To control the sampling temperature for a model, set the temperarture
parameter in the request. If a model does not support a temperature parameter, the parameter is ignored.
# To use the Python SDK, install the plugin:
# pip install --upgrade pinecone pinecone-plugin-assistant
from pinecone import Pinecone
from pinecone_plugins.assistant.models.chat import Message
pc = Pinecone(api_key="YOUR_API_KEY")
assistant = pc.assistant.Assistant(assistant_name="example-assistant")
msg = Message(role="user", content="Who is the CFO of Netflix?")

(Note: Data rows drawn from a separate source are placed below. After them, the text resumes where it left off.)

-- ==== Sys2Proof/Machine/Cluster.lean ====
section
/-! DEFINITION. The cluster instructions (R239–R259), the end of a task (R30, R244), root tasks and the
recovery of slots (R237, R238), and the register writes with an effect of their own in a cluster. -/

namespace Sys2Proof.Machine

/-- R234: the 0xF2 address of a cluster register. -/
def clusterReg (c off : Nat) : Word := BitVec.ofNat 64 (0xF2 * 2 ^ 56 + c * 2 ^ 32 + off)

/-! ### Launch (R242, R243) -/

/-- R242. -/
def execLpatch (d a b : Reg) (s : State) : Out :=
  s.finish 4 do
    let v := (s.rd a).toNat
    s.zeroBits (v / 2 ^ 19)
    s.released
    let c := s.myCluster
    let r := v % 0x10000
    if r ≥ (s.cluster c).lrCount then .ok (s.wr d 3)
    else if s.recState c r ≠ 0 then .ok (s.wr d 2)
    else .ok ((s.setRecWord c r (0x40 + 8 * bits v 18 16) (s.rd b)).wr d 0)

/-- R242: why a record cannot be armed, if it cannot: the status. -/
def State.armStatus (s : State) (c r : Nat) : Option Word :=
  if r ≥ (s.cluster c).lrCount then some 3
  else if s.recState c r ≠ 0 then some 2
  else if s.malformed c r then some 5
  else none

/-- R242: the record takes a pool slot, becomes ARMED and enters the router. -/
def State.arm (s : State) (core c r : Nat) : State :=
  ((s.modCluster c (fun x => { x with used := x.used + 1 })).setRecState c r 1).armInto core c r none

/-- R242. -/
def execSpawn (d a : Reg) (s : State) : Out :=
  s.finish 4 do
    let r := (s.rd a).toNat
    s.zeroBits (r / 0x10000)
    s.released
    let c := s.myCluster
    match s.armStatus c r with
    | some st => .ok (s.wr d st)
    | none =>
      if (s.cluster c).used ≥ 256 then .ok (s.wr d 1) else .ok ((s.arm s.myCore c r).wr d 0)

/-- R243: the record runs inline as a call of slide 2. -/
def State.inlineCall (s : State) (d : Reg) (c r : Nat) : Except Stop State :=
  let t := s.me
  if t.depth + 2 > 9 then .error (.trap { code := 0x06, eval := 2 })
  else
    let launch : Word := (if t.inl then 0x10000 else 0) ||| BitVec.ofNat 64 t.recIx
    let s := s.setRecState c r 4
    let s := s.setRecWord c r 0xC8 launch
    let s := s.setRecWord c r 0xD0 t.joina
    let s := s.setRecWord c r 0xD8 (d.zeroExtend 64)
    match s.call 2 (s.recWord c r 0x00) with
    | .error e => .error e
    | .ok s' =>
      let s' := (List.range 8).foldl
        (fun s' i => s'.wr (BitVec.ofNat 5 i) (s.recWord c r (0x40 + 8 * i))) s'
      .ok (s'.modMe (fun t => { t with recIx := r, inl := true, joina := s.recWord c r 0x28 }))

/-- R242, R243: arms the record, or runs it inline when the pool is full. -/
def execSpawnc (d a : Reg) (s : State) : Out :=
  s.finishAt do
    let r := (s.rd a).toNat
    s.zeroBits (r / 0x10000)
    s.released
    let c := s.myCluster
    match s.armStatus c r with
    | some st => .ok ((s.wr d st).advance 4)
    | none =>
      if (s.cluster c).used ≥ 256 then s.inlineCall d c r else .ok (((s.arm s.myCore c r).wr d 0).advance 4)

/-! ### Join counters (R246) -/

/-- R246. -/
def execJsig (d a b : Reg) (s : State) : Out :=
  s.finish 4 do
    s.zeroBits ((s.rd b).toNat / 2 ^ 32)
    let (c, i) ← s.object .join (s.rd a)
    s.released
    let (s', old) := s.signalJoin s.myCore c i (s.rd b).toNat
    .ok (s'.wr d (BitVec.ofNat 64 old))

/-- R246: completes at once when the count is zero; otherwise parks. -/
def execJwait (a b : Reg) (s : State) : Out :=
  s.finish 4 do
    s.zeroBits ((s.rd b).toNat / 2 ^ 32)
    let (c, i) ← s.object .join (s.rd a)
    if (s.join c i).count = 0 then .ok (s.acquire s.cur)
    else .error (.park (.jwait c i (s.rd a) (s.rd b).toNat 0))

/-! ### Barriers (R250) -/

/-- R250: d is the phase joined; an arrival past 0xFFFF is not counted. -/
def execBarArr (d a : Reg) (s : State) : Out :=
  s.finish 4 do
    let (c, i) ← s.object .barrier (s.rd a)
    s.released
    let b := s.bar c i
    let e := max 1 (s.barExpect c b)
    let v := b.phase + BitVec.ofNat 32 (b.arrived / e)
    let b' := if b.arrived ≥ 0xFFFF then { b with ovf := true } else { b with arrived := b.arrived + 1 }
    .ok (((s.setBar c i b').barSettle c i).wr d (v.zeroExtend 64))

/-- R250. -/
def execBarWait (a b : Reg) (s : State) : Out :=
  s.finish 4 do
    s.zeroBits ((s.rd b).toNat / 2 ^ 32)
    let (c, i) ← s.object .barrier (s.rd a)
    let p := (s.rd b).extractLsb' 0 32
    if phaseDone (s.bar c i).phase p then .ok (s.acquire s.cur) else .error (.park (.barWait c i p))

/-- R250. -/
def execBarT1 (a b : Reg) (s : State) : Out :=
  s.finish 4 do
    s.zeroBits ((s.rd b).toNat / 2)
    let (c, i) ← s.object .barrier (s.rd a)
    let bit := (s.rd b).getLsbD 0
    if (s.bar c i).phase.getLsbD 0 ≠ bit then .ok (s.acquire s.cur) else .error (.park (.barT1 c i bit))

/-- R250. -/
def execBarSet (a b : Reg) (s : State) : Out :=
  s.finish 4 do
    let v := (s.rd b).toNat
    s.zeroBits (v / 2 ^ 17)
    if v % 0x10000 = 0 then .error s.badOperand
    else
      let (c, i) ← s.object .barrier (s.rd a)
      let x := { s.bar c i with expect := v % 0x10000, bound := false }
      let x := if bits v 16 16 = 1 then { x with arrived := 0, bytes := 0, ovf := false, under := false } else x
      .ok ((s.setBar c i x).barSettle c i)

/-- R250: saturating, with OVF. -/
def execBarBytes (a b : Reg) (s : State) : Out :=
  s.finish 4 do
    let v := (s.rd b).toNat
    s.zeroBits (v / 2 ^ 28)
    let (c, i) ← s.object .barrier (s.rd a)
    s.released
    let x := s.bar c i
    let n := x.bytes + v
    .ok ((s.setBar c i (if n > 0xFFFFFFF then { x with bytes := 0xFFFFFFF, ovf := true }
      else { x with bytes := n })).barSettle c i)

/-- R250: binds the barrier to a set of its own cluster, or unbinds it; R260: a poisoned set traps as a poisoned barrier
does. -/
def execBarBind (a b : Reg) (s : State) : Out :=
  s.finish 4 do
    let v := (s.rd b).toNat
    s.zeroBits (v / 2 ^ 9)
    let (c, i) ← s.object .barrier (s.rd a)
    let x := s.bar c i
    let set := 0x60000 + 8 * (v % 256)
    if bits v 8 8 = 0 && (s.cluster c).poisoned.contains set then
      .error (.trap { code := 0x0D, eval := clusterReg c set })
    else .ok ((s.setBar c i (if bits v 8 8 = 1 then { x with bound := false }
      else { x with bound := true, set := v % 256 })).barSettle c i)

/-! ### Futures and sets (R253, R254) -/

/-- R253. -/
def execLdf (d a : Reg) (s : State) : Out :=
  s.finish 4 do
    let (c, i) ← s.object .cell (s.rd a)
    let x := s.cell c i
    if x.full then .ok ((s.wr d x.value).acquire s.cur) else .error (.park (.ldf c i (s.me.code d)))

/-- R253. -/
def execStf (d a b : Reg) (s : State) : Out :=
  s.finish 4 do
    let (c, i) ← s.object .cell (s.rd a)
    s.released
    if (s.cell c i).full then .ok (s.wr d 1) else .ok ((s.fillCell c i (s.rd b)).wr d 0)

/-- R254. -/
def execGjoin (d a : Reg) (s : State) : Out :=
  s.finish 4 do
    let (c, i) ← s.object .set (s.rd a)
    s.released
    let n := s.setCount c i
    if n = 0xFFFF then .ok (s.wr d (BitVec.allOnes 64))
    else .ok ((s.changeSet c i (n + 1)).wr d (BitVec.ofNat 64 n))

response = assistant.chat(
messages=[msg],
temperature=0.8
)
print(response)
Include citation highlights in the response
Citation highlights are available in the Pinecone console or API versions 2025-04
and later.
When using the standard chat interface, every response includes a citation
object. The object includes a reference to the document that the assistant used to generate the response. Additionally, you can include highlights, which are the specific parts of the document that the assistant used to generate the response, by setting the include_highlights
parameter to true
in the request:
PINECONE_API_KEY="YOUR_API_KEY"
ASSISTANT_NAME="example-assistant"
curl "https://prod-1-data.ke.pinecone.io/assistant/chat/$ASSISTANT_NAME" \
-H "Api-Key: $PINECONE_API_KEY" \
-H "Content-Type: application/json" \
-H "X-Pinecone-API-Version: 2025-04" \
-d '{
"messages": [
{
"role": "user",
"content": "Who is the CFO of Netflix?"
}
],
"stream": false,
"model": "gpt-4o",
"include_highlights": true
}'
The example returns response like the following:
{
"finish_reason":"stop",
"message":{
"role":"assistant",
"content":"The Chief Financial Officer (CFO) of Netflix is Spencer Neumann."
},
"id":"00000000000000006685b07087b1ad42",
"model":"gpt-4o-2024-05-13",
"usage":{
"prompt_tokens":12490,
"completion_tokens":33,
"total_tokens":12523
},
"citations":[{
"position":63,
"references":[{
"file":{
"status":"Available",
"id":"cbecaa37-2943-4030-b4d6-ce4350ab774a",
"name":"Netflix-10-K-01262024.pdf",
"size":1073470,
"metadata":{"test-key":"test-value"},
"updated_on":"2025-01-24T16:53:17.148820770Z",
"created_on":"2025-01-24T16:52:44.851577534Z",
"percent_done":1.0,
"signed_url":"https://storage.googleapis.com/knowledge-prod-files/b...",
"error_message":null
},
"pages":[78],
"highlight":{
"type":"text",
"content":"EXHIBIT 31.3\nCERTIFICATION OF CHIEF FINANCIAL OFFICER\nPURSUANT TO SECTION 302 OF THE SARBANES-OXLEY ACT OF 2002\nI, Spencer Neumann, certify that:"
}
},
{
"file":{
"status":"Available",
"id":"cbecaa37-2943-4030-b4d6-ce4350ab774a",
"name":"Netflix-10-K-01262024.pdf",
"size":1073470,
"metadata":{"test-key":"test-value"},
"updated_on":"2025-01-24T16:53:17.148820770Z",
"created_on":"2025-01-24T16:52:44.851577534Z",
"percent_done":1.0,
"signed_url":"https://storage.googleapis.com/knowledge-prod-files/bf...",
"error_message":null
},
"pages":[79],
"highlight":{
"type":"text",
"content":"operations of\nNetflix, Inc.\nDated: January 26, 2024 By: /S/ SPENCER NEUMANN\n Spencer Neumann\n Chief Financial Officer"
}
}
]
}
]
}
Enabling highlights will increase token usage.